Aim of the exercise: Word for word, the records below are to be set down again.

Given entries:
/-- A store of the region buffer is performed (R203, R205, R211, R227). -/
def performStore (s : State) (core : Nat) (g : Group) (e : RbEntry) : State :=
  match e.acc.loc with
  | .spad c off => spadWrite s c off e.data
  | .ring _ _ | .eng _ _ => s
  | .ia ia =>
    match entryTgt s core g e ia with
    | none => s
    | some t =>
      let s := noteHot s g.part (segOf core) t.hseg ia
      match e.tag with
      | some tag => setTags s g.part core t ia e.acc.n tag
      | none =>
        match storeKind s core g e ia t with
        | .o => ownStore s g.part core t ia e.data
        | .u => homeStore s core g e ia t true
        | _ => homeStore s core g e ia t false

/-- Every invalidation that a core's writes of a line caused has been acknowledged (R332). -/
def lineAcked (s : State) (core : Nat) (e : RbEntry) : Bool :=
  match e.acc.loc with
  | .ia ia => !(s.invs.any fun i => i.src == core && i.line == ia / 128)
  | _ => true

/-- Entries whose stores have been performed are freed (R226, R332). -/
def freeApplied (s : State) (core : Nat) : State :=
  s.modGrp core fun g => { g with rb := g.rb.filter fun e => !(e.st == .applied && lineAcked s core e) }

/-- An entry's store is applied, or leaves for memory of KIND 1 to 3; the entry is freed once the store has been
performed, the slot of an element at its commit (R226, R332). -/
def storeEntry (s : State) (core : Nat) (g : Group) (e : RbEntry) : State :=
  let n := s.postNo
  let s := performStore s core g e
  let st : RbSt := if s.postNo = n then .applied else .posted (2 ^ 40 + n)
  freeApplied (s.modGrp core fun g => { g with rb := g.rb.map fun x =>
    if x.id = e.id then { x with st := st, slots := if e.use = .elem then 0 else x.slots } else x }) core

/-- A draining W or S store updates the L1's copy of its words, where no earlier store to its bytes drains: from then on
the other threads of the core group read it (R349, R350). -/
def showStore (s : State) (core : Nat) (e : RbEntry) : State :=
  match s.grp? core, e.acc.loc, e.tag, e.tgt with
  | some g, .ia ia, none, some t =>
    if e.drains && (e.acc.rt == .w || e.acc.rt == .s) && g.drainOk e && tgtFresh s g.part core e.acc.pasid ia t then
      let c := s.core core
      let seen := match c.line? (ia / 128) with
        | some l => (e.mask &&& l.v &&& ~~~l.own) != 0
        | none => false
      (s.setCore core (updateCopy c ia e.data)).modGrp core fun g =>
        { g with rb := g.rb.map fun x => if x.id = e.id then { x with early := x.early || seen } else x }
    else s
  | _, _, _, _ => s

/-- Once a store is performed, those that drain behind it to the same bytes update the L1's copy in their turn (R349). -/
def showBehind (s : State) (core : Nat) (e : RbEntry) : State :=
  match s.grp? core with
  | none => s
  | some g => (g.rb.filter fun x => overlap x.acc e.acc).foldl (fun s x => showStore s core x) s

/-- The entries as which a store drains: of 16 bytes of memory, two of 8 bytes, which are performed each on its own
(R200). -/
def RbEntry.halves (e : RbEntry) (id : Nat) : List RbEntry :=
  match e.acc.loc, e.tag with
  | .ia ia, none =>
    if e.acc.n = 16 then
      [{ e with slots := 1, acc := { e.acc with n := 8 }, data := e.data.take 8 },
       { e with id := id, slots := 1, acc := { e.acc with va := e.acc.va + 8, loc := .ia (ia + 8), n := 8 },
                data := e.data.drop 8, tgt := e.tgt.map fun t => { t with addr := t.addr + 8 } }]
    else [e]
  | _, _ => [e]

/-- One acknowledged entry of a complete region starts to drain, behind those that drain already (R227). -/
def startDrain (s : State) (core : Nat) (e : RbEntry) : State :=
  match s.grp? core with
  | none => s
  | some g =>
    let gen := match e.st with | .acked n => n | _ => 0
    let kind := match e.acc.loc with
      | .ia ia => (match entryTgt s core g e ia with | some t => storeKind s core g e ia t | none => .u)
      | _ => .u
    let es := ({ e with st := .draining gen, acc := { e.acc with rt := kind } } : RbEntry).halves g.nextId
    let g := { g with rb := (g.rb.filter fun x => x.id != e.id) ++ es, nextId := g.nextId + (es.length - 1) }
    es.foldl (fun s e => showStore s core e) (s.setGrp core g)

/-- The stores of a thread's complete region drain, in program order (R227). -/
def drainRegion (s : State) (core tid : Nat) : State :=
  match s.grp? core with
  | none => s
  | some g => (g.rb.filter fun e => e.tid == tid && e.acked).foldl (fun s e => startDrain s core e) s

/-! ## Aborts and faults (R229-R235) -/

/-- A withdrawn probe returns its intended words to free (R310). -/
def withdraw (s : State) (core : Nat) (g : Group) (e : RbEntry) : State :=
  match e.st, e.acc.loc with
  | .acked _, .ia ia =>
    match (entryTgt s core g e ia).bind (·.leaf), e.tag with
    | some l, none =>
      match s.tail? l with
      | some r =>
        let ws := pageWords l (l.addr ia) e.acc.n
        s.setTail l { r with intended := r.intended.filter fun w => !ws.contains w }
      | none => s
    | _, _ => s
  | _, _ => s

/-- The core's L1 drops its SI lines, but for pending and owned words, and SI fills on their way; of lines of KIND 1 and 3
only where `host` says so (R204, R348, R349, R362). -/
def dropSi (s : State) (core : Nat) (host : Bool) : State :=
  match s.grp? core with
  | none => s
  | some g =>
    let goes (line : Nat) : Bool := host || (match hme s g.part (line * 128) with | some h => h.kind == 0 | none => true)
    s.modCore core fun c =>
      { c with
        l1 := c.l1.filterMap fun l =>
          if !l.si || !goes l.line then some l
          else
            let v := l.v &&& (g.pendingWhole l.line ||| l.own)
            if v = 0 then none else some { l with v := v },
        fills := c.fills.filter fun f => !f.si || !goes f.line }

Finished task:
/-- A store of the region buffer is performed (R203, R205, R211, R227). -/
def performStore (s : State) (core : Nat) (g : Group) (e : RbEntry) : State :=
  match e.acc.loc with
  | .spad c off => spadWrite s c off e.data
  | .ring _ _ | .eng _ _ => s
  | .ia ia =>
    match entryTgt s core g e ia with
    | none => s
    | some t =>
      let s := noteHot s g.part (segOf core) t.hseg ia
      match e.tag with
      | some tag => setTags s g.part core t ia e.acc.n tag
      | none =>
        match storeKind s core g e ia t with
        | .o => ownStore s g.part core t ia e.data
        | .u => homeStore s core g e ia t true
        | _ => homeStore s core g e ia t false

/-- Every invalidation that a core's writes of a line caused has been acknowledged (R332). -/
def lineAcked (s : State) (core : Nat) (e : RbEntry) : Bool :=
  match e.acc.loc with
  | .ia ia => !(s.invs.any fun i => i.src == core && i.line == ia / 128)
  | _ => true

/-- Entries whose stores have been performed are freed (R226, R332). -/
def freeApplied (s : State) (core : Nat) : State :=
  s.modGrp core fun g => { g with rb := g.rb.filter fun e => !(e.st == .applied && lineAcked s core e) }

/-- An entry's store is applied, or leaves for memory of KIND 1 to 3; the entry is freed once the store has been
performed, the slot of an element at its commit (R226, R332). -/
def storeEntry (s : State) (core : Nat) (g : Group) (e : RbEntry) : State :=
  let n := s.postNo
  let s := performStore s core g e
  let st : RbSt := if s.postNo = n then .applied else .posted (2 ^ 40 + n)
  freeApplied (s.modGrp core fun g => { g with rb := g.rb.map fun x =>
    if x.id = e.id then { x with st := st, slots := if e.use = .elem then 0 else x.slots } else x }) core

/-- A draining W or S store updates the L1's copy of its words, where no earlier store to its bytes drains: from then on
the other threads of the core group read it (R349, R350). -/
def showStore (s : State) (core : Nat) (e : RbEntry) : State :=
  match s.grp? core, e.acc.loc, e.tag, e.tgt with
  | some g, .ia ia, none, some t =>
    if e.drains && (e.acc.rt == .w || e.acc.rt == .s) && g.drainOk e && tgtFresh s g.part core e.acc.pasid ia t then
      let c := s.core core
      let seen := match c.line? (ia / 128) with
        | some l => (e.mask &&& l.v &&& ~~~l.own) != 0
        | none => false
      (s.setCore core (updateCopy c ia e.data)).modGrp core fun g =>
        { g with rb := g.rb.map fun x => if x.id = e.id then { x with early := x.early || seen } else x }
    else s
  | _, _, _, _ => s

/-- Once a store is performed, those that drain behind it to the same bytes update the L1's copy in their turn (R349). -/
def showBehind (s : State) (core : Nat) (e : RbEntry) : State :=
  match s.grp? core with
  | none => s
  | some g => (g.rb.filter fun x => overlap x.acc e.acc).foldl (fun s x => showStore s core x) s

/-- The entries as which a store drains: of 16 bytes of memory, two of 8 bytes, which are performed each on its own
(R200). -/
def RbEntry.halves (e : RbEntry) (id : Nat) : List RbEntry :=
  match e.acc.loc, e.tag with
  | .ia ia, none =>
    if e.acc.n = 16 then
      [{ e with slots := 1, acc := { e.acc with n := 8 }, data := e.data.take 8 },
       { e with id := id, slots := 1, acc := { e.acc with va := e.acc.va + 8, loc := .ia (ia + 8), n := 8 },
                data := e.data.drop 8, tgt := e.tgt.map fun t => { t with addr := t.addr + 8 } }]
    else [e]
  | _, _ => [e]

/-- One acknowledged entry of a complete region starts to drain, behind those that drain already (R227). -/
def startDrain (s : State) (core : Nat) (e : RbEntry) : State :=
  match s.grp? core with
  | none => s
  | some g =>
    let gen := match e.st with | .acked n => n | _ => 0
    let kind := match e.acc.loc with
      | .ia ia => (match entryTgt s core g e ia with | some t => storeKind s core g e ia t | none => .u)
      | _ => .u
    let es := ({ e with st := .draining gen, acc := { e.acc with rt := kind } } : RbEntry).halves g.nextId
    let g := { g with rb := (g.rb.filter fun x => x.id != e.id) ++ es, nextId := g.nextId + (es.length - 1) }
    es.foldl (fun s e => showStore s core e) (s.setGrp core g)

/-- The stores of a thread's complete region drain, in program order (R227). -/
def drainRegion (s : State) (core tid : Nat) : State :=
  match s.grp? core with
  | none => s
  | some g => (g.rb.filter fun e => e.tid == tid && e.acked).foldl (fun s e => startDrain s core e) s

/-! ## Aborts and faults (R229-R235) -/

/-- A withdrawn probe returns its intended words to free (R310). -/
def withdraw (s : State) (core : Nat) (g : Group) (e : RbEntry) : State :=
  match e.st, e.acc.loc with
  | .acked _, .ia ia =>
    match (entryTgt s core g e ia).bind (·.leaf), e.tag with
    | some l, none =>
      match s.tail? l with
      | some r =>
        let ws := pageWords l (l.addr ia) e.acc.n
        s.setTail l { r with intended := r.intended.filter fun w => !ws.contains w }
      | none => s
    | _, _ => s
  | _, _ => s

/-- The core's L1 drops its SI lines, but for pending and owned words, and SI fills on their way; of lines of KIND 1 and 3
only where `host` says so (R204, R348, R349, R362). -/
def dropSi (s : State) (core : Nat) (host : Bool) : State :=
  match s.grp? core with
  | none => s
  | some g =>
    let goes (line : Nat) : Bool := host || (match hme s g.part (line * 128) with | some h => h.kind == 0 | none => true)
    s.modCore core fun c =>
      { c with
        l1 := c.l1.filterMap fun l =>
          if !l.si || !goes l.line then some l
          else
            let v := l.v &&& (g.pendingWhole l.line ||| l.own)
            if v = 0 then none else some { l with v := v },
        fills := c.fills.filter fun f => !f.si || !goes f.line }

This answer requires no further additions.